Fearing retribution, the Mormon Church tried to cover up the crime, mostly by blaming the Indians. The government was forced to act after the U.S. Army found remains of the victims exhumed by animals, in addition to pressure from victims’ relatives in Arkansas, forced the government to act.
In Arkansas, the State Legislature took immediate action, as did the United States Congress. The whereabouts of the surviving children were discovered and on June 29, 1859, nearly two years later, they were turned over to the United States Army for return to Arkansas. Two children, John C. Miller and M. Tacett were detained as witnesses for court proceedings.
No one was prosecuted until 1875, when John D. Lee, a Mormon leader at the massacre, was tried, convicted and executed by firing squad at the site of the massacre. He claimed himself a scapegoat. No one else was ever officially held responsible for the crime. The Army found most of the surviving orphans, except for the possible exception of one, the others were sent back to Arkansas
Many historians have concluded that the attack was the result of bad timing. The Fancher party decided to cross Utah at the worst possible time. In 1857, the United States had deemed the Mormons enemies of the State and sent an army under General Albert Sidney Johnston to suppress the Mormons.
For a number of years prior to reaching Utah, the Mormons had been violently removed from several previous locations. Brigham Young, territorial governor and leader of the Church, prepared his followers to confront the U.S. Army. On August 5, he declared martial law, including an order not to trade with non-Mormons
Another incident causing resentment of the Fancher party had an Arkansas connection. Shortly after the wagon train left Beller’s Stand, Arkansas, Parley P. Pratt, a beloved Mormon leader and one of their twelve apostles, was murdered in another part of the state.

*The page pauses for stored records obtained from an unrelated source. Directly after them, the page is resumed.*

/-! ### Answers to packets that this module has sent (R298, R409, R410, R413, R535, R556) -/

/-- A response belongs to an engine's present generation; controllers carry no tag (R555, log 59). -/
def State.fresh_ (s : State) (r : Rtx) (p : Packet) : Bool := decide (612 < r.eng) || p.gen == s.gen r.eng

/-- A packet leaves the retransmit store, and counts toward its engine's completions unless the answer is stale (R298,
R556). -/
def State.retireRtx (s : State) (r : Rtx) (p : Packet) : State :=
  let s1 := ({ s with fab := { s.fab with rtx := s.fab.rtx.erase r } }).withdraw r.isFor
  if s.fresh_ r p ∧ [1, 6, 7].contains r.pkt.type.toNat then s1.countAcked r.eng else s1

/-- A table change whose deputy has acknowledged it takes effect (R453). -/
def State.deputyAcked (s : State) (m : Nat) (seq : BitVec 16) : State :=
  if s.deputy = some m then
    match s.swarm.pending.find? fun c => c.seq == seq with
    | some c => ({ s with swarm := { s.swarm with pending := s.swarm.pending.erase c } }).actTable c
    | none => s
  else s

/-- One acknowledged number of a stream. -/
def State.ackOne (s : State) (p : Packet) (j : Nat) : State :=
  let seq := p.seq + BitVec.ofNat 16 j
  match s.fab.rtx.find? fun r => r.pkt.dstLog == p.srcLog && r.pkt.cls.toNat == p.arg1.toNat % 8 && r.pkt.seq == seq with
  | none => s
  | some r =>
    let s1 := s.retireRtx r p
    if r.pkt.cls = 0 then s1.deputyAcked p.srcLog.toNat seq else s1

/-- ACK (R298, R409, R410, R556): numbers that are not in the store are acknowledged already. -/
def execAck (p : Packet) (s : State) : Host.Outcome State Fault Refusal :=
  consume 4 p s fun s =>
    .next (s.checked 2 p fun s =>
      (foldS (fun t j => t.ackOne p j) s ((List.range 64).filter fun j => p.arg0.getLsbD j)).endTakeover)

/-- The status that a reason for refusal gives a command (R413); `DENIED` for a piece of a `MOVE` (R363). -/
def refuseStatus (o : Owner) (reason : Nat) : Nat :=
  match o, reason with
  | .piece _ _, _ => 3
  | _, 2 => 1
  | _, 3 => 2
  | _, _ => 3

/-- A refused packet ends its part of its command. -/
def State.endRefused (s : State) (r : Rtx) (p : Packet) (reason : Nat) : State :=
  let s1 := s.retireRtx r p
  let s2 := foldS (fun t x => t.endRead x) s1 (s1.fab.reads.filter fun t => r.pkt.type == 2 && t.etag == r.pkt.etag)
  if s.fresh_ r p then s2.failOwner r.owner (refuseStatus r.owner reason) else s2

/-- REFUSE (R413, R535, R556): a packet to a number that has moved is sent again to the module that now serves it. -/
def execRefuse (p : Packet) (s : State) : Host.Outcome State Fault Refusal :=
  consume 5 p s fun s =>
    .next (s.checked 2 p fun s =>
      let reason := bits p.arg1.toNat 4 4
      match s.fab.rtx.find? fun r => r.pkt.dstPhys == p.srcPhys && r.pkt.cls.toNat == p.arg1.toNat % 8 && r.pkt.seq == p.seq with
      | none => s
      | some r =>
        let phys := (s.route r.pkt.dstLog.toNat).phys
        if reason = 4 ∧ phys ≠ r.pkt.dstPhys then
          let q := { r.pkt with dstPhys := phys }
          let q := { q with pcrc := pktCrc q }
          { s with fab := { s.fab with
              rtx := s.fab.rtx.map (fun x => if x = r then { r with pkt := q } else x),
              reads := s.fab.reads.map (fun t =>
                if r.pkt.type = 2 ∧ t.etag = q.etag then { t with phys := phys, again := some s.now } else t),
              outbox := (s.fab.outbox.filter fun x => !r.isFor x) ++ [q],
              waiting := s.fab.waiting.filter fun e => !(e.1.isNone && r.isFor e.2) } }
        else s.endRefused r p reason)

end Sys2Proof.Machine
end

Several years before, “Pratt had converted a woman named Eleanor McLean to the Church. When she left her husband to join the Mormons in Utah, her husband, Hector McLean, began to harass Pratt as he went about his missionary work. Pratt was in New York preaching and Elenore in New Orleans visiting family. The two decided to meet in May at Fort Smith (Sebastian County) and travel back to Utah together. Hector McLean heard of their intended rendezvous and beat them to Arkansas, where he filed charges against them and got warrants for their arrests. When Pratt and Elenore McLean arrived, they were arrested and put on trial, but on May 13, 1857, the judge quickly dismissed the cases. Realizing that Hector McLean had stirred up a large crowd against the couple, the judge allowed Pratt to escape out the back door of the courthouse. The mob chased Pratt, and when McLean caught him, he stabbed Pratt twice and shot him in the heart. News of the slaying had filtered into Utah as the wagon train from Arkansas had arrived.”

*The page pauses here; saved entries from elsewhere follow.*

/-- An instruction that reads and writes only registers, when it goes on without a fault: nothing outside its cell changes but
the counts of values accumulated (R640), no other cell changes, and in its cell no register but the one it names, no flag and
no mode but where its row says so. An ea.rd of an accumulator with a wrong residue is no such instruction: `ExactAccumulate` says what
it does (R45, R63, R103, R112, R120, R134, R136, R181). -/
def Obligations.RegisterInstructionFrame : Prop :=
  ∀ (s t : State) (n : Nat) (i : Instr), regInstr i = some n → (∀ f, i = .eaRd n f .none → (s.cell n).arch.residuesOk f.ra.toNat = true) →
    exec i s = .next t → (t.cell n).run ≠ .faulted →
    let a := (s.cell n).arch
    let b := (t.cell n).arch
    t = { s with cells := t.cells, dbg := { s.dbg with part := t.dbg.part } } ∧ (∀ m, m ≠ n → t.cell m = s.cell m) ∧
    t.cell n = { s.cell n with arch := b, fence := (t.cell n).fence, run := (t.cell n).run } ∧
    (∀ r, destS i ≠ some r → b.sreg r = a.sreg r) ∧ (∀ r, destV i ≠ some r → b.vreg r = a.vreg r) ∧
    (∀ r, destE i ≠ some r → b.ereg r = a.ereg r) ∧ (∀ r, r < 8 → destP i ≠ some r → b.preg r = a.preg r) ∧
    (∀ r, destT i ≠ some r → b.treg r = a.treg r) ∧ b.acc = a.acc ∧ (setsFlags i = false → b.xstat = a.xstat) ∧
    ((∀ f, i ≠ .csrw n f) → b.rmode = a.rmode ∧ b.seed = a.seed ∧ b.amode = a.amode)

/-! ### Vector instructions (R58, R103, R159-R161, R687) -/

/-- Integer lanes: arithmetic wraps modulo 2^w; minimum and maximum are signed, or unsigned with xop 1; abs of the most negative
value is itself; vcmp gives all ones or zero. No flag is set (R103, R142, R687). -/
def Claims.VectorIntegerLanes : Prop :=
  ∀ (s : State) (n : Nat) (f : F0), Issues s n f.g false → f.ty.toNat ≤ 3 → f.rm = 0 → f.ri = 0 → f.res = 0 →
    let ty := f.ty.toNat
    let w := codeWidth ty
    let a := (s.cell n).arch
    let x := a.vlane ty f.ra
    let y := a.vlane ty f.rb
    let z := a.vlane ty f.rc
    let is (i : Instr) (r : Nat → Nat) : Prop := VectorOut s n f 0 r (exec i s)
    (f.xop = 0 → f.rc = 0 →
      is (.vadd n f) (fun l => (x l + y l) % 2 ^ w) ∧ is (.vsub n f) (fun l => (x l + (2 ^ w - y l)) % 2 ^ w) ∧
      is (.vmul n f) (fun l => x l * y l % 2 ^ w)) ∧
    (f.xop = 0 →
      is (.vfma n f) (fun l => (x l * y l + z l) % 2 ^ w) ∧
      is (.vfms n f) (fun l => (x l * y l + (2 ^ w - z l)) % 2 ^ w)) ∧
    (f.rc = 0 →
      (f.xop = 0 →
        is (.vmin n f) (fun l => if toSigned w (x l) ≤ toSigned w (y l) then x l else y l) ∧
        is (.vmax n f) (fun l => if toSigned w (x l) ≤ toSigned w (y l) then y l else x l)) ∧
      (f.xop = 1 → is (.vmin n f) (fun l => min (x l) (y l)) ∧ is (.vmax n f) (fun l => max (x l) (y l)))) ∧
    (f.rb = 0 → f.rc = 0 →
      (f.xop = 0 → is (.vun n f) (fun l => if toSigned w (x l) < 0 then (2 ^ w - x l) % 2 ^ w else x l)) ∧
      (f.xop = 1 → is (.vun n f) (fun l => (2 ^ w - x l) % 2 ^ w))) ∧
    (f.rc = 0 →
      let ones (b : Bool) : Nat := if b then 2 ^ w - 1 else 0
      (f.xop = 0 → is (.vcmp n f) fun l => ones (x l == y l)) ∧ (f.xop = 1 → is (.vcmp n f) fun l => ones (x l != y l)) ∧
      (f.xop = 2 → is (.vcmp n f) fun l => ones (decide (toSigned w (x l) < toSigned w (y l)))) ∧
      (f.xop = 3 → is (.vcmp n f) fun l => ones (decide (toSigned w (x l) ≤ toSigned w (y l)))) ∧
      (f.xop = 4 → is (.vcmp n f) fun l => ones (decide (x l < y l))) ∧
      (f.xop = 5 → is (.vcmp n f) fun l => ones (decide (x l ≤ y l))))

/-- Bitwise instructions over all 2,048 bits whatever the type, shifts of lanes as the integers of their width, and the
instructions that move lanes (R103, R687). -/
def Claims.VectorBitsAndMoves : Prop :=
  ∀ (s : State) (n : Nat) (f : F0), Issues s n f.g false → f.rm = 0 → f.ri = 0 → f.res = 0 →
    let ty := f.ty.toNat
    let w := codeWidth ty
    let m := laneCount ty
    let a := (s.cell n).arch
    let va := a.vreg f.ra.toNat
    let vb := a.vreg f.rb.toNat
    let x := a.vlane ty f.ra
    let y := a.vlane ty f.rb
    let k := a.sreg f.rb.toNat
    let whole (v : BitVec 2048) : Host.Outcome State Fault Refusal := .next (s.withArch n false (a.setV f.rd.toNat v).advance)
    let is (i : Instr) (r : Nat → Nat) : Prop := VectorOut s n f 0 r (exec i s)
    (f.xop = 0 → f.rc = 0 →
      exec (.vand n f) s = whole (va &&& vb) ∧ exec (.vor n f) s = whole (va ||| vb) ∧
      exec (.vxor n f) s = whole (va ^^^ vb)) ∧
    (ty ≤ 9 →
      (f.rc = 0 →
        (f.xop = 0 → is (.vsh n f) fun l => x l * 2 ^ (y l % w) % 2 ^ w) ∧
        (f.xop = 1 → is (.vsh n f) fun l => x l / 2 ^ (y l % w)) ∧
        (f.xop = 2 → is (.vsh n f) fun l => wrap w (toSigned w (x l) / 2 ^ (y l % w)))) ∧
      (f.xop = 0 →
        is (.vsel n f) (fun l => if a.vlane ty f.rc l = 0 then y l else x l)) ∧
      (f.xop = 0 → f.rc = 0 →
        is (.vperm n f) (fun l => x (y l % m)) ∧
        is (.vslide n f) (fun l =>
          if 0 ≤ (l : Int) - k.toInt ∧ (l : Int) - k.toInt < m then x ((l : Int) - k.toInt).toNat else 0) ∧
        is (.vins n f) (fun l =>
          if l = k.toNat % m then (a.sreg f.ra.toNat).toNat % 2 ^ w else a.vlane ty f.rd l) ∧
        exec (.vext n f) s =
          .next (s.withArch n false (a.setS f.rd.toNat (BitVec.ofNat 64 (x (k.toNat % m)))).advance)) ∧
      (f.xop = 0 → f.rb = 0 → f.rc = 0 → is (.vbcast n f) fun _ => (a.sreg f.ra.toNat).toNat % 2 ^ w))

/-- Floating-point lanes: each is the exact result of its operation rounded once under rm, vfma and vfms after product and sum;
the flags of all lanes are set together. A lane depends on no other lane (R152, R158, R159). -/
def Claims.VectorFloatArithmetic : Prop :=
  ∀ (s : State) (n : Nat) (f : F0) (ff : FpFmt), Issues s n f.g false → 6 ≤ f.ty.toNat → f.ty.toNat ≤ 9 →
    elemOf f.ty.toNat = .fp ff → f.rm ≠ 5 → f.rm ≠ 6 → f.xop = 0 → f.res = 0 →
    let ty := f.ty.toNat
    let a := (s.cell n).arch
    let mode := a.mode f.rm
    let x := fun l => ff.decode (a.vlane ty f.ra l)
    let y := fun l => ff.decode (a.vlane ty f.rb l)
    let z := fun l => ff.decode (a.vlane ty f.rc l)
    let once (v : Fp × Nat) (l : Nat) : Nat × Nat := ff.round mode (stochDraw a.seed (a.sreg f.ri.toNat + BitVec.ofNat 64 l)) v.1
    let is (i : Instr) (v : Nat → Fp × Nat) : Prop :=
      VectorOut s n f (laneFlags ty fun l => orf (v l).2 (once (v l) l).2) (fun l => (once (v l) l).1) (exec i s)
    let plus (v u : Fp) : Fp × Nat := Fp.sum (mode == .rd) [v, u]
    (f.rc = 0 →
      is (.vadd n f) (fun l => plus (x l) (y l)) ∧ is (.vsub n f) (fun l => plus (x l) (y l).negate) ∧
      is (.vmul n f) (fun l => Fp.mul (x l) (y l))) ∧
    is (.vfma n f) (fun l =>
      ((plus (Fp.mul (x l) (y l)).1 (z l)).1, orf (Fp.mul (x l) (y l)).2 (plus (Fp.mul (x l) (y l)).1 (z l)).2)) ∧
    is (.vfms n f) (fun l => ((plus (Fp.mul (x l) (y l)).1 (z l).negate).1,
      orf (Fp.mul (x l) (y l)).2 (plus (Fp.mul (x l) (y l)).1 (z l).negate).2))

/-- vmin, vmax, vun and vcmp on floating-point lanes: a NaN gives the default NaN and the order of the operands of vmin and vmax
does not matter; vun changes only the sign; -0 equals +0 in a comparison; only a signalling NaN sets a flag, nv
(R103, R144, R145, R158, R160). -/
def Obligations.VectorFloatOrder : Prop :=
  ∀ (s : State) (n : Nat) (f : F0) (ff : FpFmt), Issues s n f.g false → 6 ≤ f.ty.toNat → f.ty.toNat ≤ 9 →
    elemOf f.ty.toNat = .fp ff → f.rc = 0 → f.rm = 0 → f.ri = 0 → f.res = 0 →
    let ty := f.ty.toNat
    let w := codeWidth ty
    let a := (s.cell n).arch
    let x := a.vlane ty f.ra
    let y := a.vlane ty f.rb
    let nan (l : Nat) : Bool := (ff.decode (x l)).isNan || (ff.decode (y l)).isNan
    let signals := laneFlags ty fun l => flagIf ((ff.decode (x l)).snan || (ff.decode (y l)).snan) fNv
    let below (l : Nat) : Bool := (ff.decode (x l)).cmp (ff.decode (y l)) == some .lt
    let alike (l : Nat) : Bool := (ff.decode (x l)).cmp (ff.decode (y l)) == some .eq
    let ones (b : Bool) : Nat := if b then 2 ^ w - 1 else 0
    (f.xop = 0 →
      VectorOut s n f signals (fun l =>
        if nan l then ff.nan else if below l then x l else if alike l then (if (x l).testBit (w - 1) then x l else y l) else y l)
        (exec (.vmin n f) s) ∧
      VectorOut s n f signals (fun l =>
        if nan l then ff.nan else if below l then y l else if alike l then (if (x l).testBit (w - 1) then y l else x l) else x l)
        (exec (.vmax n f) s)) ∧
    (f.rb = 0 → f.xop.toNat ≤ 1 →
      VectorOut s n f (laneFlags ty fun l => flagIf (ff.decode (x l)).snan fNv) (fun l =>
        if (ff.decode (x l)).isNan then ff.nan
        else if f.xop = 0 then x l % 2 ^ (w - 1) else (x l + 2 ^ (w - 1)) % 2 ^ w) (exec (.vun n f) s)) ∧
    (f.xop = 0 → VectorOut s n f signals (fun l => ones (alike l)) (exec (.vcmp n f) s)) ∧
    (f.xop = 1 → VectorOut s n f signals (fun l => ones (!alike l)) (exec (.vcmp n f) s)) ∧
    (f.xop = 2 → VectorOut s n f signals (fun l => ones (below l)) (exec (.vcmp n f) s)) ∧
    (f.xop = 3 → VectorOut s n f signals (fun l => ones (below l || alike l)) (exec (.vcmp n f) s)) ∧
    (f.xop = 6 → VectorOut s n f signals (fun l => ones (nan l)) (exec (.vcmp n f) s)) ∧
    (f.xop = 7 → VectorOut s n f signals (fun l => ones (!nan l)) (exec (.vcmp n f) s))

Today, the site, which is just off state Route 18 as it winds through the foothills of the Pine Valley Mountains, is heavy with the judgment of history. It is somber, and quiet.
At a low bluff overlooking the valley there is a short winding trail having several explanatory plaques along it. At the top is a granite memorial listing the names of the dead.. In 1999, an excavation under the monument in Utah found the bodies of twenty-eight of the victims.